La puerta se abrió, dejando ver la campiña alumbrada por los rayos de la luna, y dando paso á una figura blanca, vaporosa y aérea como las Willis de las baladas alemanas. Era una jóven envuelta en un largo peinador blanco, y con la cabeza cubierta con un velo de gasa. La estatura era algo elevada; su larga y suelta cabellera, brillante y negra como el azabache, descendia en sombrías ondas hasta tocar el suelo; sus rasgados ojos negros de anchas pupilas, tenian esa larga y profunda mirada que se atribuye á aquellos que leen en el porvenir.

Al verla, el recuerdo de Manuelita y con él las ideas de gloria y ambicion, huyeron de la imajinacion de Wenceslao.

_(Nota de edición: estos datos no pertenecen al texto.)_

-- ==== Sys2Proof/Machine/Packets.lean ====
section
/-! DEFINITION. The meanings of the command packets (12 R338-R345): LOAD to ABORT. -/

namespace Sys2Proof.Machine

/-! ## The checks of LOAD (R337-R339) -/

/-- Sub-code 7: each crew lies in one role, and role entries lie in the entry overlays. -/
def rolesBad (sections : List Section) (d : BitVec 1280) : Bool :=
  let crews := slotsOf d / 32
  let role (k : Nat) : Nat × Nat := (bitsOf (roleEntry d k) 5 0, bitsOf (roleEntry d k) 11 6)
  let outside (sec ov : Nat) (parcel : Nat → Nat) : Bool :=
    match (sections.find? (fun x => x.num == sec)).bind (fun x => x.overlays[ov]?) with
    | none => false
    | some o => (List.range (roleCount d)).any (fun k => decide (o.2 ≤ parcel k))
  (List.range (roleCount d)).any (fun k => decide ((role k).2 < (role k).1) || decide (crews ≤ (role k).2)) ||
    (List.range crews).any (fun c =>
      ((List.range (roleCount d)).filter (fun k => decide ((role k).1 ≤ c) && decide (c ≤ (role k).2))).length != 1) ||
    outside (nodeField d 463 448) (nodeField d 479 464) (fun k => bitsOf (roleEntry d k) 58 43) ||
    outside (nodeField d 431 416) (nodeField d 447 432) (fun k => bitsOf (roleEntry d k) 42 27)

/-- Sub-code 8: the allotment or an input area. -/
def areaBad (d : BitVec 1280) : Bool :=
  decide (2 ^ 22 < allotment d) || (List.range (min 4 (inputCount d))).any (fun k =>
    decide (recBase d < inputDest d k + maxRecords d * inputSize d k))

/-- A revision entry names a section or an overlay that is not there. -/
def revisionBad (sections : List Section) (rev sec ov : Nat) : Bool :=
  sec != 0xFFFF && (match sections.find? (fun x => x.num == sec) with
    | none => true
    | some x => !x.native || x.rev != rev || decide (x.overlays.length ≤ ov))

/-- Sub-code 9 for a record node. -/
def recordFieldsBad (sections : List Section) (d : BitVec 1280) : Bool :=
  let slots := nodeField d 297 291
  let initial := nodeField d 290 284
  let role (k : Nat) : Bool :=
    if k < roleCount d then
      bitsOf (roleEntry d k) 63 59 != 0 || decide (bitsOf (roleEntry d k) 19 12 < 2) || decide (128 < bitsOf (roleEntry d k) 19 12) ||
        decide (64 < bitsOf (roleEntry d k) 26 20)
    else roleEntry d k != 0
  let input (k : Nat) : Bool := bitsOf (inputEntry d k) 31 14 != 0 || bitsOf (inputEntry d k) 7 6 != 0 ||
    (decide (k < inputCount d) && decide (60 < bitsOf (inputEntry d k) 5 0))
  nodeField d 243 128 != 0 || nodeField d 264 261 == 0 || capacityOf d == 0 || slots == 0 || decide (64 < slots) || initial == 0 ||
    decide (slots < initial) || decide (64 < operandSlotsOf d) || decide (32 < nodeField d 303 298) || decide (4 < inputCount d) ||
    (List.range 8).any role || (List.range 4).any input ||
    (List.range 4).any (fun k => nodeField d (32 * k + 19) (32 * k + 10) != 0) || nodeField d 245 245 != 0 ||
    revisionBad sections 1 (nodeField d 463 448) (nodeField d 479 464) || revisionBad sections 2 (nodeField d 431 416) (nodeField d 447 432)

/-- Sub-code 9 for a gate (R338): only its own fields are set. -/
def gateFieldsBad (d : BitVec 1280) : Bool :=
  nodeField d 767 416 != 0 || nodeField d 359 265 != 0 || nodeField d 260 250 != 0 || nodeField d 248 246 != 0 ||
    nodeField d 244 0 != 0 || nodeField d 264 261 == 0 || (nodeField d 245 245 == 0 && nodeField d 1279 768 != 0)

/-- Sub-code 13: a gate's fire record. -/
def fireBad (nodes : List (BitVec 1280)) (d : BitVec 1280) : Bool :=
  let h := BitVec.ofNat 64 (nodeField d 831 768)
  bitAt d.toNat 245 && (headerBad nodes h || hdrRemote h || hdrExplicit h || hdrInst h != 0 || decide (14 < hdrPayload h))

/-- A crew lies in a role: only then does it have a budget (R39, R79, R339). -/
def inRole (d : BitVec 1280) (crew : Nat) : Bool :=
  (List.range (roleCount d)).any (fun k => decide (bitsOf (roleEntry d k) 5 0 ≤ crew) && decide (crew ≤ bitsOf (roleEntry d k) 11 6))

/-- The first check a node fails (R339): its sub-code. `raw` are its edge entries. -/
def nodeFailure (i : Image) (raw : List Nat) (n : Nat) : Option Nat :=
  let d := nodeDesc i n
  let gate := isGate d
  let beyond (h : Nat → Nat) (most : Nat) : Bool :=
    (List.range 4).any (fun k => decide (most < crewSum d 0 k (fun c => if inRole d c then h c else 0)))
  if !gate && beyond (regsOf d) Config.columnRegs then some 5
  else if !gate && beyond (privateOf d) Config.laneBits then some 6
  else if !gate && rolesBad i.sections d then some 7
  else if !gate && areaBad d then some 8
  else if (if gate then gateFieldsBad d else recordFieldsBad i.sections d) || raw.any (fun e => decide (2 ^ 12 ≤ e)) then some 9
  else if raw.any (fun e => decide (i.nodes.length ≤ e) || (gate && e == n)) then some 10
  else if nodeField d 371 360 ≠ (predsOf i n).length then some 11
  else if !gate && nodeField d 463 448 == 0xFFFF && nodeField d 431 416 == 0xFFFF then some 12
  else if gate && fireBad i.nodes d then some 13
  else none

/-- The first node that fails, with its sub-code. -/
def imageFailure (i : Image) : Option (Nat × Nat) :=
  (List.range i.nodes.length).findSome? (fun n => (nodeFailure i (i.edges.getD n []) n).map (fun c => (c, n)))

/-! ## LOAD, UNLOAD, SETNODE (R339-R342) -/

/-- The nodes of a table. -/
def readNodes (s : State) (q : CmdQueue) (a n : Nat) : Option (List (BitVec 1280)) :=
  (packetRead s q.die (cmdCtx q) a (1280 * n)).map (fun v => (List.range n).map (fun k => BitVec.ofNat 1280 (v / 2 ^ (1280 * k))))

Isabel! mi anjel hermoso, mi hada benéfica ! esclamó-Ya estás aquí! Oh! que mi madre perdone la ingratitud de su hijo; pero ¡ cuanto bendigo su ausencia,

que te obliga á venir como mi ánjel guardian, entre las sombras y el silencic de la noche á curar con tus manos mi herida, é inundar mi corazon de delicias con la májia de tu mirada, de tu voz y de tu sonrisa ! . . . . . Pero....

....

¡ tu estás pálida !... trémula! ¡ no tienes ni una caricia, ni una palabra de amor para el que te adora | Isabel! ¿que pesar oscurece tu frente, amada mia?

-Nada ha cambiado en torno mio, respondió ella arrodillándose al pié del lecho, y obligando á Wenceslao á recostarse en su almohada; nada ha cambiado, el sol ha sido brillante; las flores me han enviado sus mas suaves perfumes; los pajarillos me han hecho oir las melodías que han callado en mi arpa desde que tu sufres; las hermosas estrellas de nuestro cielo me sonrien como siempre; tú á quien amo con idolatría estás ahí, cerca de mí, y yo leo en tus ojos tu amor; y sin embargo ha habido en ese sol, en esos perfumes, en esas melodías, en la noche, en las estrellas y en tus ojos, algo de lúgubre que pesa como plomo por sobre mi corazon!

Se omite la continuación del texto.